われわれとしては相手が生体なので必ずしもそれほど小さいサイズでなくてもよく、それよりはいろいろなコンポーネントを組み合わせてやりたいことができるか、ということが問題である。数nmの微粒子のみにこだわる必要はなく、場合によってはマイクロサイズでもよい。コンポーネントとして使うものがナノサイズであればナノテク、と言って差し支えないのではないか。そういう意味では、われわれのスタンスは今までと変わらず、化学の一分野にすぎない。研究者レベルで「ナノ、ナノ」と騒いでいても仕方がないが、一般の人との歩み寄りという意味でなじみやすい言葉というのは大事である。だから、「ナノテク」のようなちょっと浸透してきた言葉をネガティブなイメージがつかないように大事に使ったらいいと思う。
(岸村顕広さん)

ナノテクは共通基盤技術であるから非常に広く、それぞれ既存の分野に対して適用されている。カーボンナノチューブは16年前に発見されて以来、物理分野を中心に膨大な研究開発がされてきた。一方で、カーボンファイバー(炭素繊維)の歴史は100年ある。どこからナノチューブで、どこからファイバーと言うのかは様々で、ナノチューブは再発見だと言う人もいる。今は、原子から上がってきたナノチューブ研究と、バルクから下がってきたファイバー研究がちょうど出会っている時期だと思う。また、「ナノチューブ」は種々のユニークな物性を持つため多様な応用が期待されるが、多様な構造も取る。「ナノチューブ」という言葉が一つしか付いていないのが良くないが、ある種のポリマーだと思えばいい。CとHでできていればポリマーで、Hが入ってなければナノチューブぐらいのつもりでいた方がいいと思う。
(野田優さん)

ナノテクは必然と偶然の科学技術と考えている。
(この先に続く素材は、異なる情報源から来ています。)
/-! ### The cistern and HBM (Chapters 8, 9) -/

/-- R176, R201, R212, R216, R217, R219, R222: a miss opens a fill of its line (in sector mode of its sector) in the table of 1,024, joins an
open one that has delivered nothing, or waits; a whole line enters the slices that asked for it, or streams past them, and its entry
closes; the drain applies a held entry that is due, here one of a whole granule in a slice; the sweep drops the epoch lines of other
frames; the write-mark plane of the other parity is cleared. A change of SECTOR drops every cache line and is refused while a job is
admitted; CIS_CLEAR clears a slice that belongs to no job; the counters and the logs are cleared (R202, R233, R246, R253). -/
def Obligations.CisternCommands : Prop :=
  ∀ (c : Chan) (p : PumpIx) (addr : FabAddr) (j : SlotIx) (e : FillEnt) (x : Held) (g : Nat) (v : BitVec 32) (s : State),
    let h := s.chan c
    let k := h.cis
    let n := if k.sector then 4 else 128
    let a := lineOf n addr.chan (offKey addr.off)
    let sect := if k.sector then some (offKey addr.off % n) else none
    let mine := fun (y : FillEnt) => y.at_ == a && (match y.sect with | some i => offKey addr.off % n == i | none => true)
    (h.slotOf p = some j → (s.slice c p).cached (s.frameOf c p) a = none →
      ((∀ y ∈ h.fills, ¬(y.at_ = a ∧ y.sect = sect)) → h.fills.length < 1024 → Answers (exec (.fillOpen c p addr) s) fun t =>
        (t.chan c).fills = h.fills ++
          [if s.streamWants c p a sect then ⟨a, sect, [], [p], false, j, []⟩ else ⟨a, sect, [p], [], false, j, []⟩]) ∧
      ((∀ y ∈ h.fills, ¬(y.at_ = a ∧ y.sect = sect)) → 1024 ≤ h.fills.length → exec (.fillOpen c p addr) s = .next s) ∧
      (h.fills = [e] → e.at_ = a → e.sect = sect → e.started = false → s.streamWants c p a sect = false → p ∉ e.mask →
        Answers (exec (.fillOpen c p addr) s) fun t => (t.chan c).fills = [{ e with mask := e.mask ++ [p] }])) ∧
    (h.fills.find? mine = some e → s.fillWhole c e = true → (e.at_.chan = s.addrOf c → s.hbmFrozen c (offKey e.at_.off) = false) →
      0 < h.lineRoom → Answers (exec (.fillDelivery c addr) s) fun t =>
        (t.chan c).fills = h.fills.erase e ∧ (e.sect = none → ∀ q ∈ e.mask, s.filledLine c q e ∈ (t.slice c q).lines) ∧
        (∀ q ∈ e.stream, s.filledLine c q e ∈ (t.slice c q).streamed) ∧
        ∀ q, q ∉ e.mask → q ∉ e.stream → t.pump c q = s.pump c q) ∧
    (h.fills.find? mine = none → exec (.fillDelivery c addr) s = .next s) ∧
    (h.held = [x] → h.atoms = [] → h.decls = [] → s.due c x.slot x.frame = true → x.mask = 0xFFFFFFFF#32 → x.up = 0 →
      keySlice (offKey x.off) = some (p, g) → deadAt (s.slice c p).dead (g / 128) = none → (s.slice c p).shadows.look g = none →
      (s.slice c p).inbound.look g = none →
      Answers (exec (.heldEntryDrain c) s) fun t => (t.slice c p).get g = x.data ∧ (t.chan c).held = []) ∧
    Answers (exec (.epochSweep c) s) (fun t => ∀ q l, l ∈ (t.slice c q).lines ↔ l ∈ (s.slice c q).lines ∧
      (l.epoch = none ∨ l.epoch = some (BitVec.ofNat 16 (s.frameOf c q)))) ∧
    Answers (exec (.markPlaneClear c) s) (fun t => ∀ q, (s.slice c q).oldMarks = true → (t.slice c q).oldMarks = false ∧
      (t.slice c q).marks = if s.frameOf c q % 2 = 0 then #v[(s.slice c q).marks[0], []] else #v[[], (s.slice c q).marks[1]]) ∧
    (Reachable s c →
      (v.getLsbD 0 ≠ k.sector → h.liveSlots = [] → Answers (exec (.cisModeWrite c v) s) fun t =>
        (t.chan c).cis = { k with sector := v.getLsbD 0, modeErr := k.modeErr && !v.getLsbD 1 } ∧
        ∀ q, (t.slice c q).lines = [] ∧ (t.slice c q).streamed = []) ∧
      (v.getLsbD 0 ≠ k.sector → h.liveSlots ≠ [] → exec (.cisModeWrite c v) s =
        .next (s.onCis c fun y => { y with modeErr := true })) ∧
      (v.getLsbD 16 = true → logicalOf h (field v 0 8) = some p → field v 0 8 < 144 →
        (h.slotOf p = none → Answers (exec (.cisClear c v) s) fun t =>
          (t.chan c).cis.clrBusy = true ∧ (t.slice c p).mem = [] ∧ (t.slice c p).clearing = true ∧ ∀ q, q ≠ p → t.pump c q = s.pump c q) ∧
        (h.slotOf p ≠ none → Answers (exec (.cisClear c v) s) fun t =>
          (t.chan c).cis.clrRefused = true ∧ (t.chan c).pumps = h.pumps)) ∧
      exec (.ceClear c) s = .next (s.onCis c fun y => { y with ceCount := Vector.replicate 8 0 }) ∧
      exec (.logClear c) s = .next (s.onCis c fun y => { y with ceLog := [], ueLog := [], ueTotal := 0 })) ∧
    Answers (exec (.clearComplete c) s) (fun t => (t.chan c).cis = { k with clrBusy := false } ∧
      ∀ q, (t.pump c q) = { s.pump c q with slice := { s.slice c q with clearing := false } })

/-- R254-R258, R265, R266, R466: the scrubber leaves a clean granule and writes a corrected one back, counted under SOURCE 0, here in the
pinned region of a slice; AUTO moves LEVEL with the corrections of a window; GO starts a ranged pass, which counts what it reads and
ends; refresh, read recentring, and training, which applies a pending lane repair while a redundant pin is left, or takes the channel out of
service where no rate trains (R263). A step whose operand brings an error pattern is the model's (log entry 32). -/
def Obligations.ScrubAndHbmService : Prop :=
  ∀ (c : Chan) (p : PumpIx) (unit gran : Nat) (v : BitVec 32) (val : Granule) (err : CodeWord) (st : StackIx) (rate : BitVec 2)
    (pcUp : BitVec 32) (s : State),
    let x := (s.chan c).cis
    let k := (s.chan c).stack[st.val]
    (unit < 144 → gran + (s.chan c).heldShare < 524288 → gran < (s.chan c).pinned → logicalOf (s.chan c) unit = some p → (s.slice c p).mem.look gran = some val →
      deadAt (s.slice c p).dead (gran / 128) = none → (s.slice c p).upset.readD 0 gran = 0 → SMap.sorted (s.slice c p).upset →
      (x.busy = false → x.cisRate ≠ 0 → exec (.scrubStep c false unit gran 0) s = .next s ∧
        (∀ i y, bscDecode err = .corrected i y → Answers (exec (.scrubStep c false unit gran err) s) fun t =>
          (t.slice c p).get gran = val ^^^ (err ^^^ oneSymbol i y).setWidth 256 ∧ (t.slice c p).upset.readD 0 gran = 0 ∧
          (t.chan c).cis.ceCount[0] = sat64 x.ceCount[0] 1)) ∧
      (x.busy = true → x.passHbm = false → x.passUnit = unit → x.passPos = gran → gran < x.passEnd →
        exec (.scrubStep c false unit gran 0) s =
          .next (s.onCis c fun y => { y with passPos := y.passPos + 1, sumRead := y.sumRead + 1 }))) ∧
    Answers (exec (.scrubWindow c) s) (fun t => (t.chan c).cis.windowCe = 0 ∧
      (x.auto = false → (t.chan c).cis.level = x.level) ∧
      (x.auto = true → x.raise < x.windowCe → (t.chan c).cis.level = min 2 (x.level + 1) ∧ (t.chan c).cis.quiet = 0) ∧
      (x.auto = true → x.windowCe ≤ x.raise → 60 ≤ x.quiet + 1 → (t.chan c).cis.level = x.level - 1 ∧ (t.chan c).cis.quiet = 0) ∧
      (x.auto = true → x.windowCe ≤ x.raise → x.quiet + 1 < 60 → (t.chan c).cis.level = x.level ∧ (t.chan c).cis.quiet = x.quiet + 1)) ∧
    (Reachable s c → v.getLsbD 0 = true → Answers (exec (.scrubRangeGo c v) s) fun t =>
      if x.busy then (t.chan c).cis.busyErr = true ∧ (t.chan c).cis.passPos = x.passPos
      else (t.chan c).cis.busy = true ∧ (t.chan c).cis.passPos = x.start.toNat ∧ (t.chan c).cis.sumRead = 0 ∧ (t.chan c).cis.sumFirst = none ∧
        (t.chan c).cis.passEnd = min (x.start.toNat + (x.count.toNat + 1)) (s.unitGrans c (v.getLsbD 2) (field v 4 8))) ∧
    (x.busy = true → x.passEnd ≤ x.passPos → x.passFor = none → exec (.scrubPassComplete c) s =
      .next (s.onCis c fun y => { y with busy := false })) ∧
    Answers (exec (.refresh c st) s) (fun t => OnlyChan c s t ∧ (t.chan c).hbm = (s.chan c).hbm ∧
      (t.chan c).stack[st.val] = { k with refreshes := k.refreshes + 1 }) ∧
    Answers (exec (.hbmReadRecentre c) s) (fun t => OnlyChan c s t ∧ (t.chan c).hbm = (s.chan c).hbm ∧
      ∀ i : StackIx, (t.chan c).stack[i.val].recentred = (s.chan c).stack[i.val].recentred + 1) ∧
    (rate ≠ 3 → Answers (exec (.hbmTrainingComplete c st rate pcUp) s) fun t => OnlyChan c s t ∧ (t.chan c).stack[st.val] = { k with
      rate := rate, pcUp := pcUp, retrain := k.retrain && !decide (k.lanesRep < Config.hbmSparePins),
      lanesRep := if k.retrain ∧ k.lanesRep < Config.hbmSparePins then sat8 k.lanesRep 1 else k.lanesRep }) ∧
    Answers (exec (.hbmTrainingComplete c st 3 pcUp) s) (fun t => (t.chan c).stack[st.val].pcUp = 0 ∧
      (t.chan c).st.oos.getLsbD 8 = true ∧ t.serving c = false)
科学の世界では、ギリシャの時代の古代原子論から始まり、20世紀の飛躍的な科学技術の発展により、20世紀末には走査型顕微鏡により原子を操作できるようになった。科学技術はマクロの世界からミクロ、ナノの世界に流れにそって展開しているので、ナノテクは必然の方向に向かっているといえる。一方で、生命の起源のなぞは、今は未知であるが、この科学の分野にパラダイムが生まれ、展開し、コントロール次第ではナノテクと結びつく形でうまく発展するかもしれない。その意味で、偶然の科学技術でもある。ナノテクノロジーは学際的な学問であり、様々な分野の人たちがいろいろな形で進めていかなければならない。